Finally got hold  of this coil for the Minelab Manticore and had it out for a few spins .  You  could say that my experiences with the 15″ NOX coil gave me the knowledge base  to begin  my comparisons with.  The NOX 15–was a good good, deep coil but chattered  in salt and needed  to be slowed  down (4) to get good depth.  I ran the Manti  15″ in Neil Jone’s “Freesestyle” settings, transposed on Beach Deep, Beach General, and the All Terrain General modes.  In that it uses  3 levels of filtering (Ferrous  Limits, segmented  audio and all  tones) Freestyle is a great system  for stabilizing the Manticore at higher senitivity settings,  and bringing up  good, clean  responses.  This system was pretty  good for the big coil–it ran very smoothly even  up at 26 / 28 on fresh water sand.  This coil really showed  how well  it interracts with the Manti’s great processing–giving clean, sharp  tones  on several  deep  coin sized targets–15 inches and deeper.

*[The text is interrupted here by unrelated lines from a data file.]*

-- ==== Sys2Proof/Tests/Slice0.lean ====
section
/-! SUPPORT. Tests with expected values from `spec/95_test_vectors.md` (the section is named at each group), and for
every obligation with hypotheses a state and operands that meet them together (`witness_…`). -/

namespace Sys2Proof.Tests

open Sys2Proof Sys2Proof.Machine

/-! ## A small machine -/

/-- Two blocks, the identification bytes of program P1, BP = 1 protects block 1, BP = 2 both blocks; BP above 10 is
outside `BP_VALID`. -/
def part : Part :=
  { nBlocks := 2
    mfrId := 0x01
    devId := 0x14
    memType := 0x40
    capacity := 0x15
    expectedDeviceId := 0x14
    expectedJedec16 := 0x4015
    bpTable := [⟨0, 0, 0⟩, ⟨1, 1, 1⟩, ⟨2, 0, 2⟩, ⟨3, 0, 0⟩, ⟨4, 0, 0⟩, ⟨5, 0, 0⟩, ⟨6, 0, 0⟩, ⟨7, 0, 0⟩, ⟨8, 0, 0⟩,
      ⟨9, 0, 0⟩, ⟨10, 0, 0⟩]
    wrsrBusy := true
    welClearsOnReject := false }

theorem test_part_wf : part.wf = true := by decide

def chip (sr : Byte) (flash : Memory) : Device :=
  { sr := sr, flash := flash, pd := false, sel := none, selBusy := false, wp := false }

def asleep : Device := { chip 0x00 [] with pd := true }

/-- The codec in IDLE in front of the device `d`, the reference environment. -/
def machine (d : Device) : State := { State.reset with part := part, dev := d }

/-- Mid-operation: phase, operation, operands of `i`, bytes of the selection so far, trace. -/
def mid (phase : Phase) (i : Instr) (d : Device) (trace : List Event) : State :=
  { machine d with
    codec :=
      { Codec.reset with
        phase := phase
        cs := if d.sel.isSome then .low else .high
        op := i.op
        addr := i.addr
        srIn := i.srIn
        n := i.n
        payload := i.payload
        fb := frame i.op i.addr i.srIn }
    trace := trace }

def chosen (l : List Byte) (d : Device) : Device := { d with sel := some l }

def outcome {α : Type} (f : State → α) (r : Result) : Option α :=
  match r with
  | .next t => some (f t)
  | .fault _ => none
  | .refused _ => none

theorem machine_ready (d : Device) (h : d.wip = false) : (machine d).Ready :=
  ⟨rfl, ⟨(by intro a ha; cases ha), (by intro a ha; cases ha)⟩, rfl, h⟩

/-! ## Well-formedness (R102) -/

theorem test_wf_pp : (Instr.pp 0x000200 1 [0x00]).wellFormed = true := by decide
theorem test_ill_formed_pp_long : (Instr.pp 0x000200 2 [0x00]).wellFormed = false := by decide
theorem test_ill_formed_pp_short : (Instr.pp 0x000200 0 [0x00]).wellFormed = false := by decide
theorem test_ill_formed_pp_not_run :
    outcome (fun t => (t.codec.done, t.trace)) (exec (.pp 0x000200 2 [0x00]) (machine (chip 0x02 []))) =
      some (false, []) := by decide

/-! ## Decoding (2.1, 2.8), one or more frames for every operation -/

theorem test_decode_wren : decode [0x06] 0 = .ok .wren := by decide
theorem test_decode_wrdi : decode [0x04] 0 = .ok .wrdi := by decide
theorem test_decode_rdsr : decode [0x05] 0 = .ok .rdsr := by decide
theorem test_decode_wrsr : decode [0x01, 0x9C] 0 = .ok (.wrsr 0x9C) := by decide
theorem test_decode_read : decode [0x03, 0xAB, 0xCD, 0xEF] 2 = .ok (.read 0xABCDEF 2) := by decide
theorem test_decode_fastRead : decode [0x0B, 0xAB, 0xCD, 0xEF, 0x00] 1 = .ok (.fastRead 0xABCDEF 1) := by decide
theorem test_decode_pp :
    decode [0x02, 0x00, 0x10, 0x00, 0xDE, 0xAD, 0xBE, 0xEF] 0 = .ok (.pp 0x001000 4 [0xDE, 0xAD, 0xBE, 0xEF]) := by
  decide
theorem test_decode_pp_empty : decode [0x02, 0x00, 0x10, 0x00] 0 = .ok (.pp 0x001000 0 []) := by decide
theorem test_decode_se : decode [0x20, 0x01, 0x23, 0x45] 0 = .ok (.se 0x012345) := by decide
theorem test_decode_be : decode [0xD8, 0x1F, 0x00, 0x00] 0 = .ok (.be 0x1F0000) := by decide
theorem test_decode_ce : decode [0xC7] 0 = .ok .ce := by decide
theorem test_decode_dp : decode [0xB9] 0 = .ok .dp := by decide
theorem test_decode_rdp : decode [0xAB] 0 = .ok .rdp := by decide
theorem test_decode_rddevid : decode [0x90, 0x00, 0x00, 0x00] 0 = .ok .rddevid := by decide
theorem test_decode_rdjedec : decode [0x9F] 0 = .ok .rdjedec := by decide

/-- The streams 2.8 calls INVALID. -/
theorem test_decode_invalid :
    [[], [0x06, 0x00], [0x01], [0x03, 0xAB, 0xCD], [0x0B, 0x00, 0x01, 0x00, 0x01], [0x0B, 0x00, 0x01, 0x00],
      [0x90, 0x00, 0x00, 0x01], [0x00], [0xFF], [0x60], [0x52]].all
      (fun l => match decode l 0 with | .ok _ => false | .error _ => true) = true := by decide

/-- Exactly 14 of the 256 opcodes name an operation (R72, R82). -/
theorem test_opcode_count : ((List.range 256).filter fun b => (Op.ofOpcode (BitVec.ofNat 8 b)).isSome).length = 14 := by
  decide

theorem test_encode_fastRead : encode (.fastRead 0x000100 3) = [0x0B, 0x00, 0x01, 0x00, 0x00] := by decide
theorem test_encode_pp : encode (.pp 0x0002FA 2 [0x10, 0x11]) = [0x02, 0x00, 0x02, 0xFA, 0x10, 0x11] := by decide

/-! Words of `spec/opcode_table.json`, R71's numbering. -/

theorem test_table_rddevid : decodeTableWord 32 0x90000000 = some .rddevid := by decide
theorem test_table_fastRead : decodeTableWord 40 0x0BABCDEF00 = some (.fastRead 0xABCDEF 0) := by decide
theorem test_table_refused : decodeTableWord 8 0x52 = none := by decide

/-! ## Status Register decoder (2.4) -/

theorem test_sr_extract : (srWip 0x9E, srWel 0x9E, srBp 0x9E, srRsv 0x9E, srSrp 0x9E) = (0, 1, 7, 0, 1) := by decide
theorem test_sr_inject :
    (srSetBp 0x43 10, srSetBp 0x9E 0x1F, srSetSrp 0x7F 3, srSetWip 0xFF 0, srSetWel 0x00 1) =
      (0x6B, 0xBE, 0xFF, 0xFE, 0x02) := by decide
theorem test_sr_compose : (srCompose 0xFF 1 15, srCompose 0x43 0 10, srCompose 0xBF 0 3) = (0xFC, 0x68, 0x0C) := by
  decide

/-! ## Geometry and page wrap (2.7) -/

theorem test_units :
    (block 0xABCDEF, sector 0xABCDEF, page 0xABCDEF, sectorBase 0x012345, blockBase 0x012345) =
      (171, 2748, 43981, 0x012000, 0x010000) := by decide
theorem test_target :
    (target 0x0002FA 5, target 0x0002FA 6, target 0x000201 255, target 0x1FFFFF 1, target 0xABCDEF 17) =
      (0x0002FF, 0x000200, 0x000200, 0x1FFF00, 0xABCD00) := by decide

/-! ## Operations (2.2, 2.5, 2.6, 2.9) -/

def srAfter (i : Instr) (d : Device) : Option Byte := outcome (fun t => t.dev.sr) (exec i (machine d))

theorem test_wren : srAfter .wren (chip 0x00 []) = some 0x02 := by decide
theorem test_wrdi : srAfter .wrdi (chip 0x02 []) = some 0x00 := by decide
theorem test_rdsr :
    outcome (fun t => (t.codec.result, t.trace)) (exec .rdsr (machine (chip 0x9E []))) =
      some (0x009E, [.sel .low, .wr [0x05] 1, .rd 1 1 [0x9E], .sel .high]) := by decide
theorem test_wrsr : srAfter (.wrsr 0xD4) (chip 0x42 []) = some 0xD7 := by decide
theorem test_wrsr_locked : srAfter (.wrsr 0x00) { chip 0x82 [] with wp := true } = some 0x82 := by decide

theorem test_read_crosses_units :
    outcome (fun t => t.codec.resp) (exec (.read 0x011FFF 3) (machine (chip 0x00 [(0x011FFF, 0x56), (0x012001, 0x01)]))) =
      some [0x56, 0xFF, 0x01] := by decide
theorem test_read_past_the_end :
    outcome (fun t => (t.codec.resp.take 2, t.codec.cntXfer, t.codec.err))
      (exec (.read 0x01FFFE 4) (machine (chip 0x00 [(0x01FFFE, 0xAA), (0x01FFFF, 0xBB)]))) =
      some ([0xAA, 0xBB], 4, 0x00) := by decide
theorem test_fastRead :
    outcome (fun t => (t.codec.fb, t.codec.resp)) (exec (.fastRead 0x000100 2) (machine (chip 0x00 [(0x000100, 0x5A)]))) =
      some ([0x0B, 0x00, 0x01, 0x00, 0x00], [0x5A, 0xFF]) := by decide

/-- Example E3, program P3. -/
theorem test_pp_wraps :
    outcome (fun t => t.dev.flash)
      (exec (.pp 0x0002FE 4 [0x10, 0x11, 0x12, 0x13]) (machine (chip 0x02 [(0x000300, 0x5A)]))) =
      some [(0x000200, 0x12), (0x000201, 0x13), (0x0002FE, 0x10), (0x0002FF, 0x11), (0x000300, 0x5A)] := by decide
theorem test_pp_outside :
    outcome (fun t => (t.wrong, t.codec.err)) (exec (.pp 0x020000 1 [0x00]) (machine (chip 0x02 []))) =
      some (some .addressOutside, 0x00) := by decide

def fiveBytes : Memory :=
  [(0x00FFFF, 0x01), (0x011FFF, 0x56), (0x012000, 0x12), (0x012FFF, 0x34), (0x013000, 0x78)]

theorem test_se :
    outcome (fun t => (t.dev.sr, t.dev.flash)) (exec (.se 0x012345) (machine (chip 0x02 fiveBytes))) =
      some (0x03, [(0x00FFFF, 0x01), (0x011FFF, 0x56), (0x013000, 0x78)]) := by decide
theorem test_se_protected :
    outcome (fun t => (t.dev.sr, t.dev.flash)) (exec (.se 0x012345) (machine (chip 0x06 fiveBytes))) =
      some (0x06, fiveBytes) := by decide
theorem test_be :
    outcome (fun t => (t.dev.sr, t.dev.flash)) (exec (.be 0x012345) (machine (chip 0x02 fiveBytes))) =
      some (0x03, [(0x00FFFF, 0x01)]) := by decide
theorem test_ce :
    outcome (fun t => (t.dev.sr, t.dev.flash)) (exec .ce (machine (chip 0x02 fiveBytes))) = some (0x03, []) := by decide
theorem test_ce_protected :
    outcome (fun t => (t.dev.sr, t.dev.flash)) (exec .ce (machine (chip 0x06 fiveBytes))) =
      some (0x06, fiveBytes) := by decide

theorem test_dp : outcome (fun t => t.dev.pd) (exec .dp (machine (chip 0x00 []))) = some true := by decide
theorem test_rdp : outcome (fun t => t.dev.pd) (exec .rdp (machine asleep)) = some false := by decide

theorem test_rddevid :
    outcome (fun t => (t.codec.resp, t.codec.result)) (exec .rddevid (machine (chip 0x00 []))) =
      some ([0x01, 0x14], 0x0014) := by decide
theorem test_rdjedec :
    outcome (fun t => (t.codec.resp, t.codec.result)) (exec .rdjedec (machine (chip 0x00 []))) =
      some ([0x01, 0x40, 0x15], 0x4015) := by decide

/-! ## Short counts (2.3) -/

theorem test_short_frame :
    outcome (fun t => (t.codec.err, t.codec.cntFrame, t.codec.cs, t.trace, t.wrong))
      (exec .wren { machine (chip 0x00 []) with answers := [.upTo 0] }) =
      some (0x01, 0, .high, [.sel .low, .wr [0x06] 0, .sel .high], some .transportIncomplete) := by decide
/-- The device hears the part of a short frame and changes at `SEL(HIGH)` only (R115). -/
theorem test_short_frame_device :
    outcome (fun t => (t.codec.err, t.dev, t.wrong))
      (tick { mid .frame (.se 0x012345) (chosen [] (chip 0x02 [])) [.sel .low] with answers := [.upTo 2] }) =
      some (0x01, chosen [0x20, 0x01] (chip 0x02 []), none) := by decide
theorem test_short_read :
    outcome (fun t => (t.codec.err, t.codec.cntFrame, t.codec.cntXfer, t.codec.resp.take 2))
      (exec .rdjedec { machine (chip 0x00 []) with answers := [.exact, .upTo 2] }) =
      some (0x01, 1, 2, [0x01, 0x40]) := by decide

/-! ## Select calls (R118, R206) -/

def hangs (r : Result) : Bool :=
  match r with
  | .fault .transportHang => true
  | .next _ => false
  | .refused _ => false

theorem test_select_low_hangs : hangs (exec .ce { machine (chip 0x02 []) with selects := [.never] }) = true := by decide
theorem test_select_high_hangs :
    hangs (exec .ce { machine (chip 0x02 []) with selects := [.returns, .never] }) = true := by decide

/-! ## The step -/

theorem test_step_word_is_exec :
    step (State.reset.withFetchWord 32 0x20123456) =
      exec (.se 0x123456) { State.reset with port := { Operands.rest with addr := 0x123456 } } := rfl
/-- R102: an operand the operation does not use is latched as given, and is in no frame (R79). -/
theorem test_unused_operands_are_latched :
    outcome (fun t => (t.codec.addr, t.codec.srIn, t.codec.n, t.codec.payload, t.codec.fb))
      (step { machine (chip 0x00 []) with inputs := [.present ⟨0x06, ⟨0x123456, 0x9C, 7, [0xAA]⟩⟩] }) =
      some (0x123456, 0x9C, 7, [0xAA], [0x06]) := by decide
/-- R82: a request code that is no operation's. -/
theorem test_unused_code :
    outcome (fun t => (t.codec.phase, t.trace)) (step { machine (chip 0x00 []) with inputs := [.call Request.unused] }) =
      some (.idle, []) := by decide
theorem test_step_reset_input :
    outcome (fun t => (t.codec.phase, t.wrong))
      (step { mid .xfer .rdsr (chosen [0x05] (chip 0x00 [])) [] with inputs := [.reset] }) =
      some (.idle, some .resetCut) := by decide

/-! ## Witnesses: encoding -/

theorem witness_DecodeOfEncodeIsTheInstruction :
    (Instr.pp 0xFFFFFF 2 [0x00, 0xFF]).wellFormed = true ∧ (Instr.fastRead 0 0).wellFormed = true := by decide
theorem witness_EncodeOfDecodeIsTheStream :
    decode [0x03, 0xFF, 0xFF, 0xFF] 16 = .ok (.read 0xFFFFFF 16) ∧
      ((Instr.read 0xFFFFFF 16).op = .read ∨ (Instr.read 0xFFFFFF 16).op = .fastRead) := by decide
theorem witness_OpcodeFixesOperationAndLength : Op.pp.opcode = (Instr.pp 0 0 []).op.opcode := by decide
theorem witness_AddressGoesOutMostSignificantByteFirst :
    ∀ o ∈ [Op.read, .fastRead, .pp, .se, .be], o = .read ∨ o = .fastRead ∨ o = .pp ∨ o = .se ∨ o = .be := by decide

I also  tried this coil on some of the stock modes.  It sounded really good in Beach General in that you  could  hear the interraction with the ground–evidence  of  signal  penetration owing to the lower frequency  weighting.  One high tone proved  to be a toy car down 18″ -plus.

All Terrain General seemed to  have a lighter touch owing to its higher  weighting responding to the heavily mineralized fresh water sand–probably not the best big coil tough sand mode.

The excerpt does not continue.